*This column was originally posted at The Film Experience as part of the coverage of Hot Docs 2015.
It is hard to imagine today that there was once an America where political debates in the media were sensational, not just sensationalized. Harder yet is to envision a time when conservative political commentators weren’t complete buffoons, but rather eloquent, smart thinkers. That is exactly the time that Best of Enemies transports us to, Robert Gordon and Morgan Neville’s film about the televised debates leading up to the 1968 Republican and Democratic national conventions. ABC, then trailing as America’s third network and in search of a ratings boost, decided to pit two of the country’s most famous commentators against one another: the liberal Gore Vidal and the conservative William F. Buckley Jr. The two were known to dislike each other and their pairing on live TV was sure to cause a stir.
Their prediction proved to be correct when on the 8th night of a series of incendiary discussions, Buckley reacted to Vidal’s name-calling and being labeled a “crypto-Nazi” with a momentary burst of anger…
Now listen, you queer, stop calling me a crypto-Nazi or I’ll sock you in the face and you’ll stay plastered.”
Buckley regretted this lapse of judgment for the rest of his life and was haunted by memories of that night. Vidal, the more outrageous of the two characters, carried the memory with a triumphant smirk. Best of Enemies creates an energetically paced, consistently entertaining narrative out of these debates. It is formally trapped in the familiar structure of similar documentaries, with several talking head interviews that contextualize the significance of the debates and the ramifications of it for American TV and the two. Not all of these inserts seem necessary, though most of them – such as conversations with Buckley’s brother and TV executives who knew both commentators – are exciting. Still, the best parts of the films are excerpts from the original debates. The vicious and hilarious cat-fighting leaves one pining for that golden age of TV.

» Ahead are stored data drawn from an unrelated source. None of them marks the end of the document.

-- ==== Sys2Proof/Laws/Ops.lean ====
section
/-! SUPPORT. What each shared operation can do, said once: the write gate, the steps of a command word, a transaction, and
the host's part of a cycle. -/

namespace Sys2Proof.Machine

open Sys2Proof

theorem Engine.writeGate_busy {g : Engine} (f : Engine → Engine) (h : g.busy = true) :
    g.writeGate f = g.raise .busy := by simp [Engine.writeGate, h]

theorem Engine.writeGate_idle {g : Engine} (f : Engine → Engine) (h : g.busy = false) :
    g.writeGate f = f g := by simp [Engine.writeGate, h]

theorem Engine.tryStart_accepted {g : Engine} (m : Mode) (h : g.keyWr = 0b1111#4) :
    g.tryStart m = Engine.start m { g with done := false } := by simp [Engine.tryStart, h]

theorem Engine.tryStart_refused {g : Engine} (m : Mode) (h : g.keyWr ≠ 0b1111#4) :
    g.tryStart m = Engine.raise .noKey { g with done := false } := by simp [Engine.tryStart, h]

/-! ### the steps of a command word, register by register -/

@[simp] theorem Engine.prepare_key (c k : Bool) (g : Engine) : (g.prepare c k).key = if k then ⟨0#32, 0#32, 0#32, 0#32⟩ else g.key := by cases c <;> cases k <;> simp [Engine.prepare]
@[simp] theorem Engine.prepare_data (c k : Bool) (g : Engine) : (g.prepare c k).data = g.data := by cases c <;> cases k <;> simp [Engine.prepare]
@[simp] theorem Engine.prepare_sum (c k : Bool) (g : Engine) : (g.prepare c k).sum = g.sum := by cases c <;> cases k <;> simp [Engine.prepare]
@[simp] theorem Engine.prepare_rc (c k : Bool) (g : Engine) : (g.prepare c k).rc = g.rc := by cases c <;> cases k <;> simp [Engine.prepare]
@[simp] theorem Engine.prepare_mode (c k : Bool) (g : Engine) : (g.prepare c k).mode = g.mode := by cases c <;> cases k <;> simp [Engine.prepare]
@[simp] theorem Engine.prepare_busy (c k : Bool) (g : Engine) : (g.prepare c k).busy = g.busy := by cases c <;> cases k <;> simp [Engine.prepare]
@[simp] theorem Engine.prepare_done (c k : Bool) (g : Engine) : (g.prepare c k).done = (g.done && !c) := by cases c <;> cases k <;> simp [Engine.prepare]
@[simp] theorem Engine.prepare_keyWr (c k : Bool) (g : Engine) : (g.prepare c k).keyWr = if k then 0#4 else g.keyWr := by cases c <;> cases k <;> simp [Engine.prepare]
@[simp] theorem Engine.prepare_errNoKey (c k : Bool) (g : Engine) : (g.prepare c k).errNoKey = (g.errNoKey && !c) := by cases c <;> cases k <;> simp [Engine.prepare]
@[simp] theorem Engine.prepare_errBusy (c k : Bool) (g : Engine) : (g.prepare c k).errBusy = (g.errBusy && !c) := by cases c <;> cases k <;> simp [Engine.prepare]
@[simp] theorem Engine.prepare_errCmd (c k : Bool) (g : Engine) : (g.prepare c k).errCmd = (g.errCmd && !c) := by cases c <;> cases k <;> simp [Engine.prepare]

@[simp] theorem Engine.tryStart_key (m : Mode) (g : Engine) :
    (g.tryStart m).key = g.key := by
  by_cases h : g.keyWr = 0b1111#4 <;> simp [Engine.tryStart, h]
@[simp] theorem Engine.tryStart_data (m : Mode) (g : Engine) :
    (g.tryStart m).data = g.data := by
  by_cases h : g.keyWr = 0b1111#4 <;> simp [Engine.tryStart, h]
@[simp] theorem Engine.tryStart_sum (m : Mode) (g : Engine) :
    (g.tryStart m).sum = if g.keyWr = 0b1111#4 then m.initSum else g.sum := by
  by_cases h : g.keyWr = 0b1111#4 <;> simp [Engine.tryStart, h]
@[simp] theorem Engine.tryStart_rc (m : Mode) (g : Engine) :
    (g.tryStart m).rc = if g.keyWr = 0b1111#4 then 0#6 else g.rc := by
  by_cases h : g.keyWr = 0b1111#4 <;> simp [Engine.tryStart, h]
@[simp] theorem Engine.tryStart_mode (m : Mode) (g : Engine) :
    (g.tryStart m).mode = if g.keyWr = 0b1111#4 then m else g.mode := by
  by_cases h : g.keyWr = 0b1111#4 <;> simp [Engine.tryStart, h]
@[simp] theorem Engine.tryStart_busy (m : Mode) (g : Engine) :
    (g.tryStart m).busy = if g.keyWr = 0b1111#4 then true else g.busy := by
  by_cases h : g.keyWr = 0b1111#4 <;> simp [Engine.tryStart, h]
@[simp] theorem Engine.tryStart_done (m : Mode) (g : Engine) :
    (g.tryStart m).done = false := by
  by_cases h : g.keyWr = 0b1111#4 <;> simp [Engine.tryStart, h]
@[simp] theorem Engine.tryStart_keyWr (m : Mode) (g : Engine) :
    (g.tryStart m).keyWr = g.keyWr := by
  by_cases h : g.keyWr = 0b1111#4 <;> simp [Engine.tryStart, h]
@[simp] theorem Engine.tryStart_errNoKey (m : Mode) (g : Engine) :
    (g.tryStart m).errNoKey = if g.keyWr = 0b1111#4 then g.errNoKey else true := by
  by_cases h : g.keyWr = 0b1111#4 <;> simp [Engine.tryStart, h]
@[simp] theorem Engine.tryStart_errBusy (m : Mode) (g : Engine) :
    (g.tryStart m).errBusy = g.errBusy := by
  by_cases h : g.keyWr = 0b1111#4 <;> simp [Engine.tryStart, h]
@[simp] theorem Engine.tryStart_errCmd (m : Mode) (g : Engine) :
    (g.tryStart m).errCmd = g.errCmd := by
  by_cases h : g.keyWr = 0b1111#4 <;> simp [Engine.tryStart, h]

/-- A write transaction in full: ERR_BUSY alone while busy, else the effect. -/
theorem State.write_eq (f : Engine → Engine) (s : State) :
    s.write f = .next { s with
      eng := if s.eng.busy then { s.eng with errBusy := true } else f s.eng, rdata := 0#32 } := rfl

/-- The engine's own effect of a transaction, after the write gate. -/
def Instr.effect (i : Instr) (g : Engine) : Engine :=
  match i with
  | .rdKey _ => g
  | .rdData _ => g
  | .rdCtrl => g
  | .rdStatus => g
  | .wrKey n d => Engine.writeKey n d g
  | .wrData n d => Engine.writeData n d g
  | .wrCtrlNop clr keyclr => g.prepare clr keyclr
  | .wrCtrlEnc clr keyclr => (g.prepare clr keyclr).tryStart .enc
  | .wrCtrlDec clr keyclr => (g.prepare clr keyclr).tryStart .dec
  | .wrCtrlIllegal _ => g.raise .cmd
  | .wrStatus _ => g

/-- What a transaction drives on `rdata`. -/
def Instr.answer (i : Instr) (g : Engine) : Word :=
  match i with
  | .rdKey _ => 0#32
  | .rdData n => g.data.get n
  | .rdCtrl => 0#32
  | .rdStatus => g.status
  | .wrKey _ _ => 0#32
  | .wrData _ _ => 0#32
  | .wrCtrlNop _ _ => 0#32
  | .wrCtrlEnc _ _ => 0#32
  | .wrCtrlDec _ _ => 0#32
  | .wrCtrlIllegal _ => 0#32
  | .wrStatus _ => 0#32

/-- The engine after the host's transaction: a read leaves it, a write goes through the gate. -/
def Instr.hostEngine (i : Instr) (g : Engine) : Engine :=
  if i.isWrite then g.writeGate (Instr.effect i) else g

/-- Every transaction answers a next state, and this is the one. -/
theorem exec_eq (i : Instr) (s : State) :
    exec i s = .next { s with eng := Instr.hostEngine i s.eng, rdata := Instr.answer i s.eng } := by
  cases i <;> rfl

theorem exec_next_iff (i : Instr) (s t : State) :
    exec i s = .next t ↔ t = { s with eng := Instr.hostEngine i s.eng, rdata := Instr.answer i s.eng } := by
  rw [exec_eq]
  exact ⟨fun h => (Host.Outcome.next.inj h).symm, fun h => by rw [h]⟩

theorem Instr.hostEngine_read {i : Instr} (g : Engine) (h : i.isWrite = false) : Instr.hostEngine i g = g := by
  simp [Instr.hostEngine, h]

theorem Instr.hostEngine_busy {i : Instr} {g : Engine} (h : i.isWrite = true) (hb : g.busy = true) :
    Instr.hostEngine i g = g.raise .busy := by
  simp [Instr.hostEngine, h, Engine.writeGate_busy _ hb]

theorem Instr.hostEngine_idle {i : Instr} {g : Engine} (h : i.isWrite = true) (hb : g.busy = false) :
    Instr.hostEngine i g = Instr.effect i g := by
  simp [Instr.hostEngine, h, Engine.writeGate_idle _ hb]

/-- While busy a transaction changes ERR_BUSY at most. -/
theorem Instr.hostEngine_busy_cases (i : Instr) {g : Engine} (hb : g.busy = true) :
    Instr.hostEngine i g = g ∨ i.isWrite = true ∧ Instr.hostEngine i g = g.raise .busy := by
  cases h : i.isWrite with
  | false => exact .inl (Instr.hostEngine_read g h)
  | true => exact .inr ⟨rfl, Instr.hostEngine_busy h hb⟩

/-- The ports that carry `tw` spell `tw`. -/
theorem BusCycle.word_transact (tw : TransactionWord) : (BusCycle.transact tw).word = tw :=
  transactionWord_fields tw

end Sys2Proof.Machine
end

A more unconventional structure is at play in The Nightmare, Rodney Ascher’s follow-up to the acclaimed Room 237. Based on the lives of eight people who suffer from sleep paralysis, the condition that was the inspiration behind Nightmare on Elm Street, the film explores the world of this strange and, literally, unbelievable disease. Those who suffer see all kinds of monsters and ghosts in their sleep, and they fall into paralysis at once, unable to move or talk at all as these demons infiltrate their bodies. Employing animated sequences and visual effects to show the nightmares of these eight people, Ascher’s film is the rare documentary that doubles as a horror film. As the subjects delve deeper into their nightly terrors, the film also raises the stakes, faithfully recreating the claustrophobic sense of indefensibility against these creatures.
The most intriguing aspect of these horrific experiences is how much their share in common, not just in their nature, but in the specifics of the violent imagery. The Nightmare traces the origins of these visions and arrives not just at recent pop culture icons, but even classical art in which shared elements of sleep paralysis – demons with red eyes, black cats sitting on a dormant person’s chest – appear across works that were produced in different countries in different era. Whether it is the familiar imagery that feeds the nightmares of the subjects or whether it is artists who have brought to life visions that terrified them is the most interesting question the film raises. But beyond the curiosity of this rare condition, Ascher doesn’t know how to deal with the material. The film touches on a superficial level the medical, religious and personal reasons behind each subject’s condition, but never fully engages with them on a deeper level. While the oddity of the topic and the horror scenes are intermittently interesting, they are not enough to keep the film from falling into a repetitive cycle of tedium from which it can never escape.
The Dictator’s Hotel proves a much more rewarding experience, despite its concise, 15-minute running time. Directed by Florian Hoffman, this one visits a newly built but completely abandoned hotel in the Central African Republic, owned by Libyan dictator Muammar Gaddafi before his death. Still supervised by its diligent staff, the hotel’s equipment and furniture have never been touched, but it remains ready to serve at a moment’s notice. The building’s ostentatious structure and vast landscape is splendid and at utter odds with the poverty that surrounds it, though rather cleverly, we are only exposed to the surroundings through the iron gates of the hotel and the few words spoken by one of the employees. This brief visit of the building, during which a North African hotel manager acts as tour guide, is haunting, serving as a reminder of the atrocities committed by political leaders in the region and the sense of entitlement that at once secludes and protectes them from the abject destitution of people in their countries. That the film does this with so few references, and no visual depictions, of political or economic turmoil, and remains entirely within the confines of a single building, is truly extraordinary. The Dictator’s Hotel might not travel outside of specialized festival circuits, but it’s a sharp, humorous and unique film that deserves a much bigger audience.